** WHAT YOU NEED TO DO **
Given the records below, would you repeat exactly the lines that begin at the one containing "s.masterWrite (4 + k.val) (.stripe" and end at the one containing "let meets := (List.range", inclusive?

[Stored data entries]
/-- A completion posted: the entry leaves, its place on the medium and its deep jobs that wait are given up (R82). -/
def State.chPost (s : State) (a : Fin 96) (x : ChEntry) (status soft : Nat) : State :=
  let u := UnitId.act a
  let n := s.get u F.CH_CQ_CFG_LOG2N
  let t := s.get u F.CH_CQ_TAIL
  let c := s.chan a.val
  let s := s.masterWrite (dieOf a).val u (ringAt (s.get u F.CH_CQ_CFG_BASE) n 16 t) (chCompletion x status soft c.wrap)
  let s := s.put u F.CH_CQ_TAIL ((t + 1) % 2 ^ n)
  let s := s.setChan a.val { c with
    ents := c.ents.filter fun y => y.idx != x.idx,
    medium := if c.medium == some x.idx then none else c.medium,
    zcopy := if c.medium == some x.idx then none else c.zcopy,
    wrap := if (t + 1) % 2 ^ n = 0 then !c.wrap else c.wrap }
  let d := s.die (dieOf a).val
  let s := s.setDie (dieOf a).val { d with deepQ := d.deepQ.filter fun j => !(j.act == a.val && j.idx == x.idx) }
  s.chStatusEvents a status

/-- A soft record written to the slot at the soft ring's TAIL, when the ring has room (R86): the slot used. -/
def State.softWrite (s : State) (a : Fin 96) (x : ChEntry) (status : Nat) (want : List Nat) : State × Option Nat :=
  let u := UnitId.act a
  let n := s.get u F.CH_SOFT_CFG_LOG2N
  let t := s.get u F.CH_SOFT_TAIL
  if ringFree n (s.get u F.CH_SOFT_HEAD) t = 0 then (s.raise u F.CH_EVT_SOFT_DROP, none)
  else
    let have_ := x.soft.filter fun p => want.contains p.1
    let mask := have_.foldl (fun m p => m ||| 2 ^ p.1) 0
    let (k, s) := s.draw
    let block := fun j => match have_.find? fun p => p.1 == j with
      | some p => softBlock 3080 p.2
      | none => (List.range 24640).map (Config.softIdle k j)
    let rec_ := softHeader x status mask ++ (List.range 8).flatMap block
    let s := s.masterWrite (dieOf a).val u (ringAt (s.get u F.CH_SOFT_CFG_BASE) n 200704 t) rec_
    (s.put u F.CH_SOFT_TAIL ((t + 1) % 2 ^ n), some t)

/-- The entry ends with this status and a soft record of these codewords; with the soft ring full, with the other status
and none (R86). -/
def State.chPostSoft (s : State) (a : Fin 96) (x : ChEntry) (status full : Nat) (want : List Nat) : State :=
  match s.softWrite a x status want with
  | (s, some t) => s.chPost a x status t
  | (s, none) => s.chPost a x full 0xFFF

/-- The entry ends UNCORR with a soft record of the codewords that failed in the last pass, or UNCORR_NOSOFT when the soft
ring is full; READ_SOFT keeps status UNCORR (R84, R86). -/
def State.chUncorr (s : State) (a : Fin 96) (x : ChEntry) : State :=
  s.chPostSoft a x 0x10 (if x.e.op = 1 then 0x10 else 0x11) (if x.e.op = 1 then List.range 8 else failing x)

/-- A decoded entry's status: RECOVERED after a deep decode or a re-read of a READ or SCAN, else GOOD (R81). -/
def goodStatus (x : ChEntry) : Nat := if x.recovered && x.e.op != 1 then 0x01 else 0x00

/-- The 32 KiB of user data of the eight codewords (R68). -/
def userData (x : ChEntry) : List Byte := (List.range 8).flatMap fun j => ((cwData x j).getD []).take 4096

/-- Data, the soft record of a READ_SOFT, then the completion (R82). -/
def State.chDeliver (s : State) (a : Fin 96) (x : ChEntry) (d : List Byte) : State :=
  let s := s.masterWrite (dieOf a).val (.act a) (if x.e.op = 2 then x.e.daddr else x.e.addr) d
  if x.e.op = 1 then s.chPostSoft a x (goodStatus x) (goodStatus x) (List.range 8) else s.chPost a x (goodStatus x) 0xFFF

/-- An entry that R185 refuses. -/
def State.chKeyRefused (s : State) (a : Fin 96) (x : ChEntry) : State := (s.keyRefused (dieOf a)).chPost a x 0x23 0xFFF

/-- Decryption starts: the slot must be ACTIVE (R185). -/
def State.chDecrypt (s : State) (a : Fin 96) (x : ChEntry) : State :=
  if !s.keyOk x.e.kslot then s.chKeyRefused a x
  else s.chDeliver a x (s.cipher false x.e.kslot a.val x.e.band x.e.sect (userData x))

/-- An entry whose tags fail R74 ends with that status. A READ_SOFT with RAWDATA has its soft record all the same: recovery
reads the tags from it (R78, R170; DEDUCED, log 175). -/
def State.chTagFails (s : State) (a : Fin 96) (x : ChEntry) (st : Nat) : State :=
  if x.e.op = 1 && x.e.raw then s.chPostSoft a x st st (List.range 8) else s.chPost a x st 0xFFF
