-- ==== Sys2Proof/Machine/Stripe.lean ====
section
/-! DEFINITION. The stripe engines: descriptors, the Reed–Solomon stripe code and degraded stripes (R167–R182,
R193–R197). -/

namespace Sys2Proof.Machine

open Sys2Proof

/-! ## Layouts -/

/-- A descriptor from its 64 bytes (R172). -/
def stripeDescOf (bs : List Byte) : StripeDesc :=
  let w0 := wordAt bs 0
  let w1 := wordAt bs 1
  let w2 := wordAt bs 2
  { tag := bitsOf w0 0 16, op := bitsOf w0 16 4, k := bitsOf w0 20 6, p := bitsOf w0 26 4, auto := bitsOf w0 30 1 == 1,
    len := bitsOf w0 32 10, erase := bitsOf w1 0 48, list := bitsOf w2 0 52,
    reserved := bitsOf w0 31 1 != 0 || bitsOf w0 42 22 != 0 || bitsOf w1 48 16 != 0 || bitsOf w2 52 12 != 0 ||
      (bs.drop 24).any fun b => b != 0 }

/-- An entry of the column list (R173). -/
structure StripeCol where
  addr : Nat
  act : Nat
  valid : Bool
  reserved : Bool
  deriving DecidableEq, Repr

/-- Entry `c` of a column list (R173). -/
def stripeColOf (bs : List Byte) (c : Nat) : StripeCol :=
  let w := wordAt bs c
  { addr := bitsOf w 0 52, act := bitsOf w 52 7, valid := bitsOf w 63 1 == 1, reserved := bitsOf w 59 4 != 0 }

/-- The columns of a stripe, by number: 0 to K−1 and 40 to 40+P−1 (R167). -/
def stripeCols (k p : Nat) : List Nat := List.range k ++ (List.range p).map fun i => 40 + i

/-- The row of a column in the stripe code, over the K data columns (R167). -/
def stripeRow (k c : Nat) : List Nat :=
  (List.range k).map fun j => if c < 40 then (if c = j then 1 else 0) else stripeCoef (c - 40) j

/-! ## Solving for the erased columns (R167, R174) -/

/-- A row scaled. -/
def rowScale (f : Nat) (r : List Nat) : List Nat := r.map (gfMul f)

/-- A row less a multiple of another. -/
def rowSub (r q : List Nat) (f : Nat) : List Nat := List.zipWith (fun a b => a ^^^ gfMul f b) r q

/-- One step of Gauss–Jordan elimination: rows finished, rows left. -/
def gaussStep (st : List (List Nat) × List (List Nat)) (c : Nat) : List (List Nat) × List (List Nat) :=
  match st.2.find? fun r => r.getD c 0 != 0 with
  | none => st
  | some r =>
    let q := rowScale (gfInv (r.getD c 0)) r
    let clear := fun x => rowSub x q (x.getD c 0)
    (st.1.map clear ++ [q], (st.2.erase r).map clear)

/-- The inverse of a square matrix over GF(2^8). -/
def gfInverse (m : List (List Nat)) : List (List Nat) :=
  let n := m.length
  let aug := (List.range n).map fun i => m.getD i [] ++ (List.range n).map fun j => if i = j then 1 else 0
  ((List.range n).foldl gaussStep ([], aug)).1.map fun r => r.drop n

/-- A row vector times a matrix. -/
def rowTimes (v : List Nat) (m : List (List Nat)) : List Nat :=
  (List.zipWith rowScale v m).foldl (fun x y => List.zipWith (fun a b => a ^^^ b) x y) (List.replicate v.length 0)

/-- The sum of columns of bytes with coefficients (R167). -/
def combine (coefs : List Nat) (cols : List (List Byte)) : List Byte :=
  (List.zip coefs cols).foldl (fun x y => List.zipWith (fun a b => a ^^^ BitVec.ofNat 8 (gfMul y.1 b.toNat)) x y.2)
    (List.replicate 64 0)

/-! ## Descriptors -/

/-- The actuator is marked in STR_DOWN (R180, R196). -/
def State.strDown (s : State) (a : Nat) : Bool :=
  if a < 64 then s.get (.stripe 0) F.STR_DOWN_LO / 2 ^ a % 2 == 1
  else decide (a < 96) && s.get (.stripe 0) F.STR_DOWN_HI / 2 ^ (a - 64) % 2 == 1

/-- STR_DOWN gains an actuator, and DOWN is set on all four engines (R180). -/
def State.setStrDown (s : State) (a : Fin 96) : State :=
  let s := if s.strDown a.val then s
    else if a.val < 64 then s.put (.stripe 0) F.STR_DOWN_LO (s.get (.stripe 0) F.STR_DOWN_LO + 2 ^ a.val)
    else s.put (.stripe 0) F.STR_DOWN_HI (s.get (.stripe 0) F.STR_DOWN_HI + 2 ^ (a.val - 64))
  ([0, 1, 2, 3] : List (Fin 4)).foldl (fun s k => s.raise (.stripe k) F.STR_EVT_DOWN) s

/-- The erasure set of a REBUILD: ERASE, and under AUTO every column of the stripe whose actuator is marked (R172, R174,
R181). -/
def State.erasureSet (s : State) (d : StripeDesc) (col : Nat → StripeCol) : List Nat :=
  (stripeCols d.k d.p).filter fun c =>
    d.erase / 2 ^ c % 2 == 1 || (d.auto && s.strDown (col c).act)

/-- The columns that the operation uses: read, then written (R174). -/
def stripeUse (d : StripeDesc) (col : Nat → StripeCol) (lost : List Nat) : List Nat × List Nat :=
  let all := stripeCols d.k d.p
  if d.op = 1 then (List.range d.k, (List.range d.p).map fun i => 40 + i)
  else if d.op = 2 then ((all.filter fun c => (col c).valid && !lost.contains c).take d.k, lost.filter fun c => (col c).valid)
  else (all, [])

/-- Two VALID entries of the stripe name actuators of one assembly (R175). -/
def sharedAssembly (d : StripeDesc) (col : Nat → StripeCol) : Bool :=
  let v := (stripeCols d.k d.p).filter fun c => (col c).valid
  v.any fun c => v.any fun e => c != e && (col c).act / 2 == (col e).act / 2

/-- The checks of R175 that need no column list. -/
def descBad (d : StripeDesc) : Bool :=
  d.op == 0 || decide (3 < d.op) || d.reserved || d.k == 0 || decide (40 < d.k) || d.p == 0 || decide (8 < d.p) || d.len == 0 ||
  decide (512 < d.len) || d.list % 64 != 0 ||
  (List.range 48).any fun c => d.erase / 2 ^ c % 2 == 1 && !(stripeCols d.k d.p).contains c

/-- The checks of R175 on the column list. -/
def listBad (d : StripeDesc) (col : Nat → StripeCol) (lost : List Nat) : Bool :=
  let (rd, wr) := stripeUse d col lost
  (stripeCols d.k d.p).any (fun c => (col c).reserved) ||
  (rd ++ wr).any (fun c => (col c).addr % 64 != 0) ||
  (d.op != 2 && (stripeCols d.k d.p).any fun c => !(col c).valid) ||
  (d.op == 2 && lost.isEmpty) || (d.auto && sharedAssembly d col)

/-- The rate of an engine's next source read, in GB/s: RATE_LIM, then the weirs' halvings, down to 4 GB/s (R196, R456). -/
def State.stripeRate (s : State) (k : Fin 4) : Nat :=
  let lim := s.get (.stripe k) F.STR_TUNE_RATE_LIM
  let full := if 1 ≤ lim ∧ lim ≤ 32 then lim else 32
  max (min full 4) (full / 2 ^ s.weir.halve)

/-- One 64-byte offset of a descriptor's sources: a poisoned or refused line is none (R178, R322). -/
def State.readLines (s : State) (k : Fin 4) (off : Nat) : List Nat → State × List (Option (List Byte))
  | [] => (s, [])
  | a :: as =>
    let (s, r) := s.masterRead (4 + k.val) (.stripe k) (a + off) 64
    let s := if r.data?.isNone then s.count (.stripe k) F.STR_CNT_POISON else s
    let (s, rs) := s.readLines k off as
    (s, r.data? :: rs)

/-- Two buffers of `len` bytes overlap. -/
def buffersMeet (len a b : Nat) : Bool := decide (a < b + len ∧ b < a + len)

/-- Output `i` of a descriptor overlaps another buffer that the descriptor reads or writes (R179). -/
def outputMeets (len : Nat) (rd wr : List Nat) (i : Nat) : Bool :=
  let a := wr.getD i 0
  rd.any (buffersMeet len a) || (wr.eraseIdx i).any (buffersMeet len a)

/-- The output at one offset: the sum over the columns read, or 64 free bytes where the buffer overlaps another (R174,
R179). -/
def stripeOut (free : Option Nat) (at_ : Nat) (sum : List Byte) : List Byte :=
  match free with
  | some n => (List.range 64).map fun i => Config.overlapByte n (at_ + i)
  | none => sum

/-- One 64-byte offset of a descriptor: outputs written, and what was met: poison, parity rows that differ. -/
def State.stripeLine (s : State) (k : Fin 4) (rd : List Nat) (wr : List (Nat × Option Nat)) (coefs : List (List Nat)) (np off : Nat) :
    State × Bool × Nat :=
  let (s, ls) := s.readLines k off rd
  if ls.any Option.isNone then (wr.foldl (fun s a => s.masterPoison (4 + k.val) (.stripe k) (a.1 + off) 64) s, true, 0)
  else
    let cols := ls.map fun o => o.getD []
    let outs := coefs.map fun c => combine c (cols.take c.length)
    let miss := (List.range np).foldl (fun m i =>
      if outs.getD i [] == cols.getD (cols.length - np + i) [] then m else m + 2 ^ i) 0
    ((List.zip wr outs).foldl (fun s p =>
      s.masterWrite (4 + k.val) (.stripe k) (p.1.1 + off) (stripeOut p.1.2 (p.1.1 + off) p.2)) s, false, miss)

/-- `n` lines from offset `off`: whether poison was met and which parity rows differ. -/
def State.stripeLines (s : State) (k : Fin 4) (rd : List Nat) (wr : List (Nat × Option Nat)) (coefs : List (List Nat)) (np : Nat) :
    Nat → Nat → State × Bool × Nat
  | 0, _ => (s, false, 0)
  | n + 1, off =>
    let (s, p1, m1) := s.stripeLine k rd wr coefs np off
    let (s, p2, m2) := s.stripeLines k rd wr coefs np n (off + 64)
    (s, p1 || p2, m1 ||| m2)

/-- The coefficients of the outputs over the columns read (R167, R174). -/
def stripeCoefs (d : StripeDesc) (rd wr : List Nat) : List (List Nat) :=
  if d.op = 2 then
    let inv := gfInverse (rd.map (stripeRow d.k))
    wr.map fun c => rowTimes (stripeRow d.k c) inv
  else (List.range d.p).map fun i => stripeRow d.k (40 + i)

/-- A mask of columns. -/
def colMask (l : List Nat) : Nat := l.foldl (fun m c => m + 2 ^ c) 0

/-- The work of a descriptor that starts (R174, R175, R178). -/
def State.stripeRun (s : State) (k : Fin 4) (idx : Nat) (d : StripeDesc) : State × StripeJob :=
  if descBad d then (s, ⟨idx, d.tag, 0x30, 0, 0⟩)
  else
    let (s, ans) := s.masterRead (4 + k.val) (.stripe k) d.list 384
    match ans.data? with
    | none => (s, ⟨idx, d.tag, 0x24, 0, 0⟩)
    | some bs =>
      let col := stripeColOf bs
      let lost := if d.op = 2 then s.erasureSet d col else []
      if listBad d col lost then (s, ⟨idx, d.tag, 0x30, 0, 0⟩)
      else
        let (rd, wr) := stripeUse d col lost
        if d.op = 2 && decide (rd.length < d.k) then (s, ⟨idx, d.tag, 0x33, 0, colMask lost⟩)
        else
          let src := rd.map fun c => (col c).addr
          let dst := wr.map fun c => (col c).addr
          let (n, t) := s.draw
          let meets := (List.range dst.length).map fun i => if outputMeets (64 * d.len) src dst i then some n else none
          let s := if meets.any Option.isSome then t else s
          let s := s.setStripe k.val { s.stripe k.val with rate := s.stripeRate k }
          let np := if d.op = 3 then d.p else 0
          let (s, poison, miss) := s.stripeLines k src (dst.zip meets) (stripeCoefs d rd wr) np d.len 0
          let status := if poison then 0x24 else if miss != 0 then 0x34 else 0x00
          (s, ⟨idx, d.tag, status, if poison then 0 else miss, colMask lost⟩)

/-- An engine's state replaced, with STR_STAT as it shows it (R194). -/
def State.putStripe (s : State) (k : Fin 4) (e : StripeEng) : State :=
  ((s.setStripe k.val e).putBit (.stripe k) F.STR_STAT_IDLE (e.active.isEmpty && e.fetched.isNone)).put (.stripe k)
    F.STR_STAT_ACTIVE e.active.length

/-- The next descriptor in ring order, fetched when none is waiting (R171, R177). One that cannot be read has a reserved
OP. -/
def State.stripeNext? (s : State) (k : Fin 4) : State × Option (Nat × StripeDesc) :=
  let u := UnitId.stripe k
  let e := s.stripe k.val
  match e.fetched with
  | some x => (s, some x)
  | none =>
    let h := s.get u F.STR_DQ_HEAD
    if !(s.on u F.STR_CTRL_EN && e.run && h != s.get u F.STR_DQ_TAIL) then (s, none)
    else
      let n := s.get u F.STR_DQ_CFG_LOG2N
      let (s, ans) := s.masterRead (4 + k.val) u (ringAt (s.get u F.STR_DQ_CFG_BASE) n 64 h) 64
      (s.put u F.STR_DQ_HEAD ((h + 1) % 2 ^ n), some (h, stripeDescOf (ans.data?.getD (List.replicate 64 0))))

/-- A descriptor may start: EN 1, PAUSE 0, fewer than two active, and a place in the completion ring for it and for
every active one (R177, R194). -/
def State.stripeMay (s : State) (k : Fin 4) : Bool :=
  let u := UnitId.stripe k
  let n := (s.stripe k.val).active.length
  s.on u F.STR_CTRL_EN && !s.on u F.STR_CTRL_PAUSE && decide (n < 2) &&
  decide (n + 1 ≤ ringFree (s.get u F.STR_CQ_CFG_LOG2N) (s.get u F.STR_CQ_HEAD) (s.get u F.STR_CQ_TAIL))

/-- The next descriptor starts when its OP is `op` or reserved; one that may not start yet, or has another OP, stays
fetched. -/
def State.stripeStart (s : State) (k : Fin 4) (op : Nat) : State :=
  match s.stripeNext? k with
  | (s, none) => s
  | (s, some (idx, d)) =>
    if s.stripeMay k && (d.op == op || d.op == 0 || decide (3 < d.op)) then
      let (s, job) := s.stripeRun k idx d
      s.putStripe k { s.stripe k.val with fetched := none, active := (s.stripe k.val).active ++ [job] }
    else s.putStripe k { s.stripe k.val with fetched := some (idx, d) }

/-- ENCODE starts (R174). -/
def execEncode (k : Fin 4) (s : State) : Res := .next (s.clean.stripeStart k 1)

/-- REBUILD starts (R174, R181). -/
def execRebuild (k : Fin 4) (s : State) : Res := .next (s.clean.stripeStart k 2)

/-- CHECK starts (R174). -/
def execCheck (k : Fin 4) (s : State) : Res := .next (s.clean.stripeStart k 3)

/-- The two words of a stripe completion (R176). -/
def stripeCompletion (j : StripeJob) (wrap : Bool) : List Byte :=
  wordsBytes [placed j.tag 0 16 + placed j.status 16 8 + placed j.mismatch 24 8, placed j.used 0 48 + placed (bit (!wrap)) 63 1]

/-- The events and counters of a stripe completion (R195, R196). -/
def State.stripeEvents (s : State) (k : Fin 4) (status : Nat) : State :=
  let u := UnitId.stripe k
  let s := (s.raise u F.STR_EVT_CQ).count u F.STR_CNT_DESC
  if status = 0x34 then (s.raise u F.STR_EVT_MISMATCH).count u F.STR_CNT_MISMATCH
  else if status = 0x33 then (s.raise u F.STR_EVT_TOO_MANY).count u F.STR_CNT_TOOMANY
  else if status = 0x30 then s.raise u F.STR_EVT_BAD_ENTRY
  else if status = 0x24 then s.raise u F.STR_EVT_POISON
  else s

/-- A completion posted (R171, R176, R177). -/
def State.stripePost (s : State) (k : Fin 4) (j : StripeJob) : State :=
  let u := UnitId.stripe k
  let n := s.get u F.STR_CQ_CFG_LOG2N
  let t := s.get u F.STR_CQ_TAIL
  let e := s.stripe k.val
  let s := s.masterWrite (4 + k.val) u (ringAt (s.get u F.STR_CQ_CFG_BASE) n 16 t) (stripeCompletion j e.wrap)
  let s := (s.put u F.STR_CQ_TAIL ((t + 1) % 2 ^ n)).setStripe k.val
    { e with wrap := if (t + 1) % 2 ^ n = 0 then !e.wrap else e.wrap }
  s.stripeEvents k j.status

/-- STRIPE_DESC_DONE: an active descriptor's outputs are visible and its completion is posted (R177). -/
def execStripeDescDone (k : Fin 4) (idx : Nat) (s : State) : Res :=
  let s := s.clean
  match (s.stripe k.val).active.find? fun j => j.idx == idx with
  | none => .next s
  | some j =>
    let s := s.putStripe k { s.stripe k.val with active := (s.stripe k.val).active.filter fun x => x.idx != idx }
    .next (s.stripePost k j)

/-- STR_ENABLE: the engine starts, or CFG_ERR is set and it stays idle (R171, R194). -/
def execStrEnable (k : Fin 4) (s : State) : Res :=
  let s := s.clean
  let u := UnitId.stripe k
  let ok := fun f => decide (4 ≤ s.get u f ∧ s.get u f ≤ 12)
  let good := ok F.STR_DQ_CFG_LOG2N && ok F.STR_CQ_CFG_LOG2N
  let s := (s.put u F.STR_CTRL_EN 1).putStripe k { s.stripe k.val with run := good }
  .next (if good then s else s.raise u F.STR_EVT_CFG_ERR)

/-- STR_DISABLE: fetching stops, a descriptor fetched and not started completes CANCELLED, active ones finish (R194). -/
def execStrDisable (k : Fin 4) (s : State) : Res :=
  let s := s.clean
  let e := s.stripe k.val
  let s := (s.put (.stripe k) F.STR_CTRL_EN 0).putStripe k { e with run := false, fetched := none }
  match e.fetched with
  | none => .next s
  | some (idx, d) => .next (s.stripePost k ⟨idx, d.tag, 0x22, 0, 0⟩)

/-- STR_DOWN_CLEAR: W1C, for all four engines (R180, R196). -/
def execStrDownClear (mask : Nat) (s : State) : Res :=
  let s := s.clean
  let lo := s.get (.stripe 0) F.STR_DOWN_LO
  let hi := s.get (.stripe 0) F.STR_DOWN_HI
  .next ((s.put (.stripe 0) F.STR_DOWN_LO (lo ^^^ (lo &&& mask))).put (.stripe 0) F.STR_DOWN_HI (hi ^^^ (hi &&& (mask / 2 ^ 64))))

end Sys2Proof.Machine
end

** ANSWER BOX **
      s.masterWrite (4 + k.val) (.stripe k) (p.1.1 + off) (stripeOut p.1.2 (p.1.1 + off) p.2)) s, false, miss)

/-- `n` lines from offset `off`: whether poison was met and which parity rows differ. -/
def State.stripeLines (s : State) (k : Fin 4) (rd : List Nat) (wr : List (Nat × Option Nat)) (coefs : List (List Nat)) (np : Nat) :
    Nat → Nat → State × Bool × Nat
  | 0, _ => (s, false, 0)
  | n + 1, off =>
    let (s, p1, m1) := s.stripeLine k rd wr coefs np off
    let (s, p2, m2) := s.stripeLines k rd wr coefs np n (off + 64)
    (s, p1 || p2, m1 ||| m2)

/-- The coefficients of the outputs over the columns read (R167, R174). -/
def stripeCoefs (d : StripeDesc) (rd wr : List Nat) : List (List Nat) :=
  if d.op = 2 then
    let inv := gfInverse (rd.map (stripeRow d.k))
    wr.map fun c => rowTimes (stripeRow d.k c) inv
  else (List.range d.p).map fun i => stripeRow d.k (40 + i)

/-- A mask of columns. -/
def colMask (l : List Nat) : Nat := l.foldl (fun m c => m + 2 ^ c) 0

/-- The work of a descriptor that starts (R174, R175, R178). -/
def State.stripeRun (s : State) (k : Fin 4) (idx : Nat) (d : StripeDesc) : State × StripeJob :=
  if descBad d then (s, ⟨idx, d.tag, 0x30, 0, 0⟩)
  else
    let (s, ans) := s.masterRead (4 + k.val) (.stripe k) d.list 384
    match ans.data? with
    | none => (s, ⟨idx, d.tag, 0x24, 0, 0⟩)
    | some bs =>
      let col := stripeColOf bs
      let lost := if d.op = 2 then s.erasureSet d col else []
      if listBad d col lost then (s, ⟨idx, d.tag, 0x30, 0, 0⟩)
      else
        let (rd, wr) := stripeUse d col lost
        if d.op = 2 && decide (rd.length < d.k) then (s, ⟨idx, d.tag, 0x33, 0, colMask lost⟩)
        else
          let src := rd.map fun c => (col c).addr
          let dst := wr.map fun c => (col c).addr
          let (n, t) := s.draw
          let meets := (List.range dst.length).map fun i => if outputMeets (64 * d.len) src dst i then some n else none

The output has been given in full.